Пару лет назад какой-то американский сержант из Лос-Анджелеса заметил в Данте талант рисовальщика и научил его ремеслу татуировщика. Он же дал парню и прозвище, которое молодой иракец принял, не догадываясь о его литературных истоках.

В прошлом году Данте открыл в Багдаде собственный салон тату и теперь надеется стать знаменитостью. «Я пытался наладить рекламу салона в интернете, однако из-за постоянных перебоев с электричеством этот способ не очень работает, — сетует Данте, возвращая козырек своей кепи на законное место — с затылка на лоб. — Так что ко мне в основном приходят по наводке сарафанного радио».

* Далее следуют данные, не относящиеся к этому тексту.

-- ==== Sys2Proof/Tests/Slice0.lean ====
section
/-!
SUPPORT. Tests with expected results from the spec (95_test_vectors.md, the rules' worked examples), the smoke test of
`WellFormed`, and for each statement with hypotheses a witness that something meets them.
-/

namespace Sys2Proof.Tests

open Sys2Proof.Machine

/-- Ports with a word and a draw on the inputs and all ones left over on the response wires. -/
def ports (w : CmdWord) (r : Draw) : State := ⟨w, r, 0x1FF#9⟩

/-- The response word after one step, if the step is answered. -/
def rspAfter (s : State) : Option RspWord :=
  match step s with
  | .next t => some t.rsp
  | .fault _ => none
  | .refused _ => none

/-! ### WellFormed -/

/-- One ill-formed instruction for each check of `Instr.wellFormed`, and its nearest well-formed neighbour. -/
theorem test_wellFormed_refuses :
    (Instr.enc 0#7 1#3 0#4).wellFormed = false ∧ (Instr.enc 0#7 0#3 15#4).wellFormed = true ∧
    (Instr.cor 0#7 8#4 0#3).wellFormed = false ∧ (Instr.cor 0#7 0#4 7#3).wellFormed = true ∧
    (Instr.reserved7 0#7 0#7).wellFormed = false := by decide

/-! ### Decoding: a word of every row, bit by bit from the encoding column of R66 (`op`, `b`, `a`) -/

theorem test_decode_enc : decode 0b000_0101010_010_1101#17 = .enc 0b0101010#7 0b010#3 0b1101#4 := by decide
theorem test_decode_syn : decode 0b001_1000000_1101110#17 = .syn 0b1000000#7 0b1101110#7 := by decide
theorem test_decode_dec : decode 0b010_0000001_1100110#17 = .dec 0b0000001#7 0b1100110#7 := by decide
theorem test_decode_errat : decode 0b011_0000000_1000011#17 = .errat 0b0000000#7 0b1000011#7 := by decide
theorem test_decode_randerr : decode 0b100_0101010_1010101#17 = .randerr 0b0101010#7 0b1010101#7 := by decide
theorem test_decode_apply : decode 0b101_0001000_1100110#17 = .apply 0b1100110#7 0b0001000#7 := by decide
theorem test_decode_cor : decode 0b110_1000_100_1101110#17 = .cor 0b1101110#7 0b1000#4 0b100#3 := by decide
theorem test_decode_reserved7 : decode 0b111_0000000_1100110#17 = .reserved7 0#7 0b1100110#7 := by decide

/-- `decodeTableWord` takes the low `nbits` bits and refuses what has a 1 above the 17 wires of the port. -/
theorem test_decodeTableWord :
    decodeTableWord 24 0x14466 = some (.apply 0x66#7 0x08#7) ∧ decodeTableWord 17 0x3C000 = some (.reserved7 0#7 0#7) ∧
    decodeTableWord 24 0x20000 = none := by decide

/-! ### One step: responses of 95_test_vectors.md -/

/-- S1 step 1 with the unread field set (41_encode.md, corner cases); T1 row `0x0B`. -/
theorem test_enc :
    rspAfter (ports 0x03F8D#17 9#7) = some 0x066#9 ∧ rspAfter (ports 0x0000B#17 0#7) = some 0x055#9 := by decide
/-- T1 corner cases: the smallest refused operand, and `a[6]` alone. -/
theorem test_enc_refused :
    rspAfter (ports 0x00010#17 0#7) = some 0x080#9 ∧ rspAfter (ports 0x00040#17 0#7) = some 0x080#9 := by decide
/-- S1 step 4, and S1b: the source's wrong literal has syndrome 6. -/
theorem test_syn :
    rspAfter (ports 0x0406E#17 0#7) = some 0x004#9 ∧ rspAfter (ports 0x04075#17 0#7) = some 0x006#9 := by decide
/-- S1 step 6, and program 2 line 4: decoding without correcting. -/
theorem test_dec :
    rspAfter (ports 0x08066#17 0#7) = some 0x00D#9 ∧ rspAfter (ports 0x08062#17 0#7) = some 0x00C#9 := by decide
/-- T4: positions 6 and 7, where the range ends. -/
theorem test_errat :
    rspAfter (ports 0x0C006#17 0#7) = some 0x040#9 ∧ rspAfter (ports 0x0C007#17 0#7) = some 0x100#9 := by decide
/-- T4: the draw, whatever `a` and `b` hold, and a draw outside the contract. -/
theorem test_randerr :
    rspAfter (ports 0x11555#17 5#7) = some 0x020#9 ∧ rspAfter (ports 0x10000#17 0x7F#7) = some 0x100#9 := by decide
/-- T5: one error, and the weight-7 error vector. -/
theorem test_apply :
    rspAfter (ports 0x14466#17 0#7) = some 0x06E#9 ∧ rspAfter (ports 0x17FE6#17 0#7) = some 0x019#9 := by decide
/-- T6: `val` 7 inverts element 6, a zero syndrome inverts nothing. -/
theorem test_cor :
    rspAfter (ports 0x183E6#17 0#7) = some 0x026#9 ∧ rspAfter (ports 0x1806E#17 0#7) = some 0x06E#9 := by decide
/-- T6: the lowest and the highest checked bit. -/
theorem test_cor_refused :
    rspAfter (ports 0x1846E#17 0#7) = some 0x080#9 ∧ rspAfter (ports 0x1A26E#17 0#7) = some 0x080#9 := by decide
/-- T7. -/
theorem test_reserved7 :
    rspAfter (ports 0x1C000#17 0#7) = some 0x180#9 ∧ rspAfter (ports 0x1FFFF#17 9#7) = some 0x180#9 := by decide

/-- The fetch word runs as the next step, from reset. -/
theorem test_withFetchWord : rspAfter (State.reset.withFetchWord 24 0x1826E) = some 0x066#9 := by decide

/-! ### The operation level, the gates and the host -/

/-- The worked examples of 41 to 45 at the operation level, and T8 row (0, 1). -/
theorem test_operations :
    opEnc netlist 0b1101#4 = 0b1100110#7 ∧ opSyn netlist 0b1101110#7 = 0b100#3 ∧ opDec netlist 0b1100110#7 = 0b1101#4 ∧
    opErrat 3 = .ok 0b0001000#7 ∧ opErrat (-1) = .error .outOfRange ∧
    opFix netlist 0x65#7 = .ok 0x61#7 ∧ opRecover netlist 0x65#7 = .ok 0xC#4 := by decide

/-- R31: under `MSB_FIRST` the syndrome of the same vector is listed the other way round and reads the same. -/
theorem test_msbFirst :
    opSyn netlistMsb 0b1101110#7 = 0b001#3 ∧ val .msbFirst 0b001#3 = 4 ∧ opFix netlistMsb 0x6E#7 = .ok 0x66#7 := by decide

/-- R116 and R25 on the worked examples. -/
theorem test_gates :
    encGates 0xD#4 = 0x66#7 ∧ synGates 0x6E#7 = 4#3 ∧ decGates 0x66#7 = 0xD#4 ∧ corGates 0x6E#7 4#3 = 0x66#7 := by decide

/-- The untyped operation level: the example of ENC in list form, and a sequence one element too long (R64). -/
theorem test_sequences :
    seqEnc netlist [true, false, true, true] = .ok [false, true, true, false, false, true, true] ∧
    seqEnc netlist [true, false, true, true, false] = .error .dimensionMismatch := by decide

/-- A host line that faults ends the run before its name is given a value (program 4, line 2). -/
theorem test_host_fault : runHost [.issue 1 (.errat (.literal 7#7)) 0#7] [] = .faulted .outOfRange [] := by decide

/-- Construction refuses the source's own literal as a column of G, and a row too short (R27). -/
theorem test_build_refuses :
    buildCfg [[1, 1, 0, 1], [0, 0, 1, 1], [1, 0, 0, 0], [0, 1, 1, 1], [1, 1, 0, 0], [1, 0, 1, 0], [1, 0, 0, 1]]
      [[1, 0, 1, 0, 1, 0, 1], [0, 1, 1, 0, 0, 1, 1], [0, 0, 0, 1, 1, 1, 1]]
      [[0, 0, 1, 0, 0, 0, 0], [0, 0, 0, 0, 1, 0, 0], [0, 0, 0, 0, 0, 1, 0], [0, 0, 0, 0, 0, 0, 1]] .lsbFirst = none ∧
    buildCfg [[1, 1, 0]] [] [] .lsbFirst = none := by decide

/-! ### Witnesses: what meets the hypotheses of each statement that has some -/

theorem witness_StepRunsDecodedInstr :
    decode (ports 0x14466#17 0#7).cmd = .apply 0x66#7 0x08#7 ∧ decodeTableWord 24 0x1FFFF = some (.reserved7 0x7F#7 0x7F#7) := by
  decide

/-- `exec` answers a next state: one instruction of each row (also `StepSettlesPorts`, whose hypothesis is the second). -/
theorem witness_InstructionFrame :
    (∃ t, exec (.enc 1#7 0#3 5#4) (ports 0#17 0#7) = .next t) ∧ (∃ t, exec (.enc 1#7 7#3 5#4) (ports 0#17 0#7) = .next t) ∧
    (∃ t, exec (.syn 1#7 5#7) (ports 0#17 0#7) = .next t) ∧ (∃ t, exec (.dec 1#7 5#7) (ports 0#17 0#7) = .next t) ∧
    (∃ t, exec (.errat 1#7 6#7) (ports 0#17 0#7) = .next t) ∧ (∃ t, exec (.randerr 1#7 5#7) (ports 0#17 6#7) = .next t) ∧
    (∃ t, exec (.apply 1#7 5#7) (ports 0#17 0#7) = .next t) ∧ (∃ t, exec (.cor 1#7 0#4 7#3) (ports 0#17 0#7) = .next t) ∧
    (∃ t, exec (.reserved7 1#7 5#7) (ports 0#17 0#7) = .next t) :=
  ⟨⟨_, rfl⟩, ⟨_, rfl⟩, ⟨_, rfl⟩, ⟨_, rfl⟩, ⟨_, rfl⟩, ⟨_, rfl⟩, ⟨_, rfl⟩, ⟨_, rfl⟩, ⟨_, rfl⟩⟩

theorem witness_StepSettlesPorts : ∃ t, step (ports 0x1C000#17 3#7) = .next t ∧ t.rsp = 0x180#9 := ⟨_, rfl, by decide⟩

theorem witness_StepComputesResponseFunction : opField 0x0C003#17 ≠ 4#3 := by decide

Всего за несколько месяцев его салон в Аль-Каррада, смешанном суннитско-шиитско-христианском торговом квартале Багдада, стал местом встреч альтернативной багдадской молодежи. Это разношерстная публика. К Данте захаживают и накачанные парни спортивного типа, и худосочные рокеры, и байкеры в кожанках… А еще приходят молодые геи и «эмо» (сокращенное от английского emotional), — молодежное течение, распространившееся на Западе лет десять назад, но только сейчас достигшее этих ультраконсервативных мест на арабском Востоке. «Эмо» слушают панк-рок или рэп, одеваются в обтягивающие джинсы и черные майки. Как и у единомышленников на Западе, непременные аксессуары багдадских «эмо» — серебряные цепочки с изображениями черепов, а также специфические прически — ярко окрашенные загеленные волосы с длинной прядью, ниспадающей на лицо. Молодые люди кажутся женоподобными, тогда как девушки, напротив, смахивают на парней.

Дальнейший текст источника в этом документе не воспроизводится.